Joshua berjalan di dalam istana, ia melihat ke sekeliling istana.


Sudah kuduga istana ini lebih bagus dari pada istana milikku. Kata Joshua dalam pikiran nya.


Joshua di antar ke ruang tahta, kerajaan. Saat sampai di depan ruang tahta, lima orang membuka pintu ruang tahta yang sangat besar.


Mereka berlima membuka pintu dengan bersusah payah, setelah beberapa detik akhirnya pintu ruang tahta terbuka secara sempurna.


Joshua pun memasuki ruang tahta itu. Saat masuk kedalam semua orang sudah dalam posisi berlutut. Kecuali Charles dan Carla. Mereka berdua duduk di singgassana.


Di depan Joshua terdapat dua singgassana. Singgassana itu terletak sangat tinggi, ada beberapa tangga untuk sampai ke sana. Singgassana satu di duduki oleh Charles dan yang satunya di duduki Carla.


Sementara itu ke empat selir dan ke empat putri berlutut di bawah singgassana.


Joshua berjalan mendekati singgassana, saat Joshua berada di tengah ruangan. Joshua juga ikut berlutut.


"Maafkan kelancangan hamba karena datang mendadak hari ini." Kata Joshua.


Charles, Carla, ke empat putri dan ke empat selir kebingungan melihat sikap Joshua. Mereka berfikir bagaimana bisa seorang raja merendahkan dirinya di hadapan raja yang lain.


"Berdiri Joshua.... Seorang raja tidak seharus nya berlutut di hadapan raja lain. Kedudukan kita setara." Kata Charles.


Joshua berdiri, kemudian ia melihat kearah Charles dengan wajah tersenyum. "Aku hanya ingin merasakan berlutut di hadapan orang lain.

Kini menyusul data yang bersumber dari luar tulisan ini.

theorem State.doVmov_keeps {m : Nat} {s t : State} (h : Keeps m s t) (x0 : ℕ) (x1 : ℕ) (x2 : ℕ) (x3 : ℕ) (hm : m ||| 2048 = m) : VKeeps m s (State.doVmov x0 x1 t x2 x3) := by
  refine VKeeps.step h ?_ hm
  unfold State.doVmov
  repeat' first
    | with_reducible exact Keeps.refl _ _
    | with_reducible apply State.vV_keeps
    | with_reducible apply State.vS_keeps
    | with_reducible apply State.modCtx_keeps
    | with_reducible apply Keeps.ite
    | exact trivial
    | with_reducible apply VKeeps.next
    | with_reducible apply VKeeps.skip
    | with_reducible apply VKeeps.jump
    | with_reducible apply VKeeps.wait
    | with_reducible apply VKeeps.stop
    | decide
    | split

theorem State.doVmul_keeps {m : Nat} {s t : State} (h : Keeps m s t) (x0 : ℕ) (x1 : ℕ) (x2 : ℕ) (x3 : ℕ) (hm : m ||| 2048 = m) : VKeeps m s (State.doVmul x0 x1 t x2 x3) := by
  refine VKeeps.step h ?_ hm
  unfold State.doVmul
  repeat' first
    | with_reducible exact Keeps.refl _ _
    | with_reducible apply State.vV_keeps
    | with_reducible apply Keeps.ite
    | exact trivial
    | with_reducible apply VKeeps.next
    | with_reducible apply VKeeps.skip
    | with_reducible apply VKeeps.jump
    | with_reducible apply VKeeps.wait
    | with_reducible apply VKeeps.stop
    | decide

theorem State.doVrand_keeps {m : Nat} {s t : State} (h : Keeps m s t) (x0 : ℕ) (x1 : ℕ) (x2 : ℕ) (x3 : ℕ) (hm : m ||| 2048 = m) : VKeeps m s (State.doVrand x0 x1 t x2 x3) := by
  refine VKeeps.step h ?_ hm
  unfold State.doVrand
  repeat' first
    | with_reducible exact Keeps.refl _ _
    | with_reducible apply State.vV_keeps
    | with_reducible apply Keeps.ite
    | exact trivial
    | with_reducible apply VKeeps.next
    | with_reducible apply VKeeps.skip
    | with_reducible apply VKeeps.jump
    | with_reducible apply VKeeps.wait
    | with_reducible apply VKeeps.stop
    | decide

theorem State.doVred_keeps {m : Nat} {s t : State} (h : Keeps m s t) (x0 : ℕ) (x1 : ℕ) (x2 : ℕ) (x3 : ℕ) (hm : m ||| 35184372090880 = m) : VKeeps m s (State.doVred x0 x1 t x2 x3) := by
  refine VKeeps.step h ?_ hm
  unfold State.doVred
  dsimp only
  split
  · exact State.vS_keeps (Keeps.refl _ _) _ _ _ _ _ (by decide)
  · trivial
  · split
    · exact State.vS_keeps (Keeps.refl _ _) _ _ _ _ _ (by decide)
    · exact State.vS_keeps (State.draw_keeps (Keeps.refl _ _) (by decide)) _ _ _ _ _ (by decide)

theorem State.doVsel_keeps {m : Nat} {s t : State} (h : Keeps m s t) (x0 : ℕ) (x1 : ℕ) (x2 : ℕ) (x3 : ℕ) (hm : m ||| 2048 = m) : VKeeps m s (State.doVsel x0 x1 t x2 x3) := by
  refine VKeeps.step h ?_ hm
  unfold State.doVsel
  repeat' first
    | with_reducible exact Keeps.refl _ _
    | with_reducible apply State.modCtx_keeps
    | with_reducible apply Keeps.ite
    | exact trivial
    | with_reducible apply VKeeps.next
    | with_reducible apply VKeeps.skip
    | with_reducible apply VKeeps.jump
    | with_reducible apply VKeeps.wait
    | with_reducible apply VKeeps.stop
    | decide
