theorem State.flashErase_keeps {m : Nat} {s t : State} (h : Keeps m s t) (x0 : ℕ) (x1 : ℕ) (hm : m ||| 17596481011712 = m) : Keeps m s (State.flashErase t x0 x1) := by
  refine Keeps.step h ?_ hm
  unfold State.flashErase
  repeat' first
    | with_reducible exact Keeps.refl _ _
    | (with_reducible apply State.runCmd_keeps <;> try (intros; beta_reduce))
    | with_reducible apply State.endCmd_keeps
    | with_reducible apply Keeps.ite
    | decide
    | split
    | dsimp only
    | (intro h; first | exact mwf_mput h _ _ | exact mwf_mmod h _ _ | exact mwf_filter h _ | exact mwf_mclear h _ _ | exact mwf_pokeMem h _ _ | rfl)
    | (with_reducible apply Keeps.flash_p)

theorem State.programByte_keeps {m : Nat} {s t : State} (h : Keeps m s t) (x0 : ℕ) (x1 : Sys2Proof.Byte) (hm : m ||| 52776558133248 = m) : Keeps m s (State.programByte t x0 x1) := by
  refine Keeps.step h ?_ hm
  unfold State.programByte
  split
  · exact (Keeps.refl 52776558133248 _).flash_p _ (fun h => mwf_mput h _ _) (by decide)
  · exact ((Keeps.refl 52776558133248 _).flash_p (mput t.flash x0 ((Config.freeValue t.fresh).toNat % 256 + 1)) (fun h => mwf_mput h _ _)
      (by decide)).fresh_p (t.fresh + 1) (Nat.le_succ _)
      (by decide)

theorem State.flashProgram_keeps {m : Nat} {s t : State} (h : Keeps m s t) (x0 : ℕ) (x1 : ℕ) (hm : m ||| 52780853100544 = m) : Keeps m s (State.flashProgram t x0 x1) := by
  refine Keeps.step h ?_ hm
  unfold State.flashProgram
  repeat' first
    | with_reducible exact Keeps.refl _ _
    | (with_reducible apply State.runCmd_keeps <;> try (intros; beta_reduce))
    | with_reducible apply State.endCmd_keeps
    | (with_reducible apply State.each_keeps <;> try (intros; beta_reduce))
    | with_reducible apply State.programByte_keeps
    | with_reducible apply Keeps.ite
    | decide

theorem State.flashRead_keeps {m : Nat} {s t : State} (h : Keeps m s t) (x0 : ℕ) (x1 : ℕ) (hm : m ||| 6442450944 = m) : Keeps m s (State.flashRead t x0 x1) := by
  refine Keeps.step h ?_ hm
  unfold State.flashRead
  repeat' first
    | with_reducible exact Keeps.refl _ _
    | (with_reducible apply State.runCmd_keeps <;> try (intros; beta_reduce))
    | with_reducible apply State.endCmd_keeps
    | with_reducible apply State.stagPoke_keeps
    | with_reducible apply Keeps.ite
    | decide

theorem State.keepDrop_keeps {m : Nat} {s t : State} (h : Keeps m s t) (hm : m ||| 8192 = m) : Keeps m s (State.keepDrop t) := by
  refine Keeps.step h ?_ hm
  unfold State.keepDrop
  repeat' first
    | with_reducible exact Keeps.refl _ _
    | with_reducible apply State.modKs_keeps
    | with_reducible apply Keeps.ite
    | decide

Selama ini aku hanya melihat orang yang berlutut di hadapan ku. Jadi untuk sikap ku yang tadi jangan di pikirkan, yang tadi itu hanya bercanda."


"Hahahahaha." Charles tertawa. "Begitu ya... Jadi apa yang ingin kau bicarakan? Sampai-sampai kau menemui ku secara langsung."


"Sebenarnya tidak ada yang ingin ku bicarakan."


"Eh." Kata Semua orang yang ada di ruang tahta.


"lalu kenapa kau datang kesini?" Tanya Charles.


"Sebenarnya aku datang ke sini hanya untuk mengetes Putra ku."


"Mengetes Putra mu?" Tanya Charles.


"Itu benar. Saat ini aku mengetes Alex. Apakah dia bisa memimpin negara saat kutinggalkan. Karena itulah aku datang ke sini lebih cepat, tujuan ku sebenarnya hanya untuk mengetes Alex. maafkan aku jika kedatangan ku merepotkan."


Mendengar perkataan Joshua membuat Charles berfikir. Ternyata bukan aku saja yang memberikan tes pada anak-anak ku. Joshua ternyata juga memberikan tes pada Putra nya. Pikir Charles.